/-- A reload checks header, table and sections of its domain, ends in PRECHARGE or OFF, and a failed check turns the domain OFF with DREJ (11_modes.md R253; 11_modes.md R259; 12_image_and_start.md R276; 12_image_and_start.md R277; 12_image_and_start.md R278; 12_image_and_start.md R282; 12_image_and_start.md R284). -/
def Obligations.AReloadRewritesOneDomainOrTurnsItOff : Prop :=
  (∀ (d : Fin 4) (k : Nat) (s : State), s.reloading d .rldTable = true → s.img.copy < 2 →
    k = (if s.img.copy = 0 then s.img.hcrcA else s.img.hcrcB) →
    ((s.hdrAt s.img.copy).hcrc = k → hdrCrc (s.hdrAt s.img.copy) (s.tableAt s.img.copy) = k →
      ∃ u : State, exec (.reloadStart d) s = .next u.settle ∧
        (∀ i : Nat, nextSec (reloadSecs (secsOf (s.tableAt s.img.copy)) d) 0 = some i →
          u.img = { s.img with idx := i, phase := .rldSection }) ∧
        (nextSec (reloadSecs (secsOf (s.tableAt s.img.copy)) d) 0 = none → u.img = { s.img with phase := .rldEnd }) ∧
        u.get R.IMG_QCFG.MODE = (readMode s.img.par (s.hdrAt s.img.copy).flags).1 ∧
        s.onlyFields u [R.IMG_QCFG.MODE, R.IMG_QCFG.D, R.IMG_QCFG.QCLK] ∧ u = { s with regs := u.regs, img := u.img }) ∧
    (((s.hdrAt s.img.copy).hcrc ≠ k ∨ hdrCrc (s.hdrAt s.img.copy) (s.tableAt s.img.copy) ≠ k) → (s.dom d).dst = .reload →
      ∃ u : State, exec (.reloadStart d) s = .next u.settle ∧ (u.dom d).dst = .off ∧ u.bitI R.IMG_STAT.DREJ d = true ∧
        u.bitI R.IMG_STAT.RLD d = false ∧ u.get R.IMG_CHK.CODE = 6 ∧ u.get R.IMG_CHK.SIDX = 0xFF ∧ u.get R.IMG_CHK.WHEN = 1 ∧
        u.img.rld = none ∧ u.img.phase = .idle ∧ u.mem = s.mem ∧ (∀ j : Nat, j ≠ d → (u.dom j).dst = (s.dom j).dst))) ∧
  (∀ (d : Fin 4) (x : Sec) (l : List Sec) (r : SecRes) (s : State), s.reloading d .rldSection = true → s.img.copy < 2 →
    l = secsOf (s.tableAt s.img.copy) → l[s.img.idx]? = some x → r = s.readSec l x (s.copyRd s.img.copy x.off x.len) true →
    (r.code = 0 → ∃ u : State, exec (.reloadSectionDone d) s = .next u.settle ∧
      (∀ i : Nat, nextSec (reloadSecs l d) (s.img.idx + 1) = some i →
        u = { r.st with img := { r.st.img with idx := i, phase := .rldSection } }) ∧
      (nextSec (reloadSecs l d) (s.img.idx + 1) = none → u = { r.st with img := { r.st.img with phase := .rldEnd } })) ∧
    (r.code ≠ 0 → s.img.idx < 64 → (r.st.dom d).dst = .reload →
      ∃ u : State, exec (.reloadSectionDone d) s = .next u.settle ∧ (u.dom d).dst = .off ∧ u.bitI R.IMG_STAT.DREJ d = true ∧
        u.bitI R.IMG_STAT.RLD d = false ∧ u.get R.IMG_CHK.CODE = r.code ∧ u.get R.IMG_CHK.SIDX = s.img.idx ∧ u.mem = r.st.mem)) ∧
  (∀ (l : List Sec) (d i k : Nat), nextSec (reloadSecs l d) i = some k → i ≤ k ∧ ∃ x : Sec, l[k]? = some x ∧
    ((secDomain x.typ = true ∧ x.owner = d) ∨ (secEngine x.typ = true ∧ progOwner l x.sub = some d))) ∧
  (∀ (d : Fin 4) (s : State), s.reloading d .rldEnd = true →
    ∃ v : State, exec (.reloadEnd d) s =
        .next (v.enterDst d (if v.bit (R.PWM_STAT.SAFEMIS d) = true ∨ modeOpen v.sys.mode = false then .off else .precharge)).settle ∧
      v.bitI R.IMG_STAT.RLD d = false ∧ v.bitI R.IMG_STAT.DSRC d = (s.img.copy == 1) ∧
      v.get R.IMG_RTIME.V = (s.now - s.img.rldT0) % 2 ^ 32 ∧ v.img.rld = none ∧ v.img.phase = .idle ∧
      v.doms = s.doms ∧ v.sys = s.sys ∧ v.mem = s.mem) ∧
  (∀ (d : Fin 4) (s : State), s.img.rld ≠ some d.val →
    exec (.reloadStart d) s = .next s ∧ exec (.reloadSectionDone d) s = .next s ∧ exec (.reloadEnd d) s = .next s) ∧
  (∀ (w : Word) (s : State), s.coreRuns = true → fldOf w R.IMG_RELOAD.GO = 0 →
    exec (.imgReloadRequest w) s = .next s.settle) ∧
  (∀ (w : Word) (src : Nat) (s : State), s.coreRuns = true → fldOf w R.IMG_RELOAD.GO ≠ 0 → src = fldOf w R.IMG_RELOAD.SRC →
    ∃ u : State, exec (.imgReloadRequest w) s = .next u.settle ∧
      (∀ d : Nat, d < 4 → (fldOf w R.IMG_RELOAD.DMASK).testBit d = true → (s.dom d).dst ≠ .off → (s.dom d).dst ≠ .reload →
        s.sys.reloadQ.contains d = false → src ≠ 3 →
        (src = 0 ∨ src - 1 = b2n (s.bitI R.IMG_STAT.DSRC d) ∨ s.copyUsable (src - 1) = true) →
        u.dom d = { s.dom d with relReq := some { copy := if src = 0 ∨ src - 1 = b2n (s.bitI R.IMG_STAT.DSRC d) then 0 else src, pdn := fldOf w R.IMG_RELOAD.PDN == 1 } }) ∧
      (∀ d : Nat, (4 ≤ d ∨ (fldOf w R.IMG_RELOAD.DMASK).testBit d = false ∨ (s.dom d).dst = .off ∨ (s.dom d).dst = .reload ∨
        s.sys.reloadQ.contains d = true ∨ src = 3 ∨
        (src ≠ 0 ∧ src - 1 ≠ b2n (s.bitI R.IMG_STAT.DSRC d) ∧ s.copyUsable (src - 1) = false)) → u.dom d = s.dom d) ∧
      (∀ d : Nat, d < 4 → (fldOf w R.IMG_RELOAD.DMASK).testBit d = true →
        ((s.dom d).dst = .off ∨ (s.dom d).dst = .reload ∨ (s.sys.reloadQ.contains d = false ∧ (src = 3 ∨
          (src ≠ 0 ∧ src - 1 ≠ b2n (s.bitI R.IMG_STAT.DSRC d) ∧ s.copyUsable (src - 1) = false)))) →
        u.bit R.IMG_STAT.RREJ = true) ∧
      s.onlyFields u (R.IMG_STAT.RREJ :: evFields) ∧
      u = { s with regs := u.regs, fls := u.fls, freeCtr := u.freeCtr, doms := u.doms })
------------------------------
*WHAT IS EXPECTED*: Pull every line with "RREJ" from the records.

*EXERCISE OUTPUT*:
        u.bit R.IMG_STAT.RREJ = true) ∧
      s.onlyFields u (R.IMG_STAT.RREJ :: evFields) ∧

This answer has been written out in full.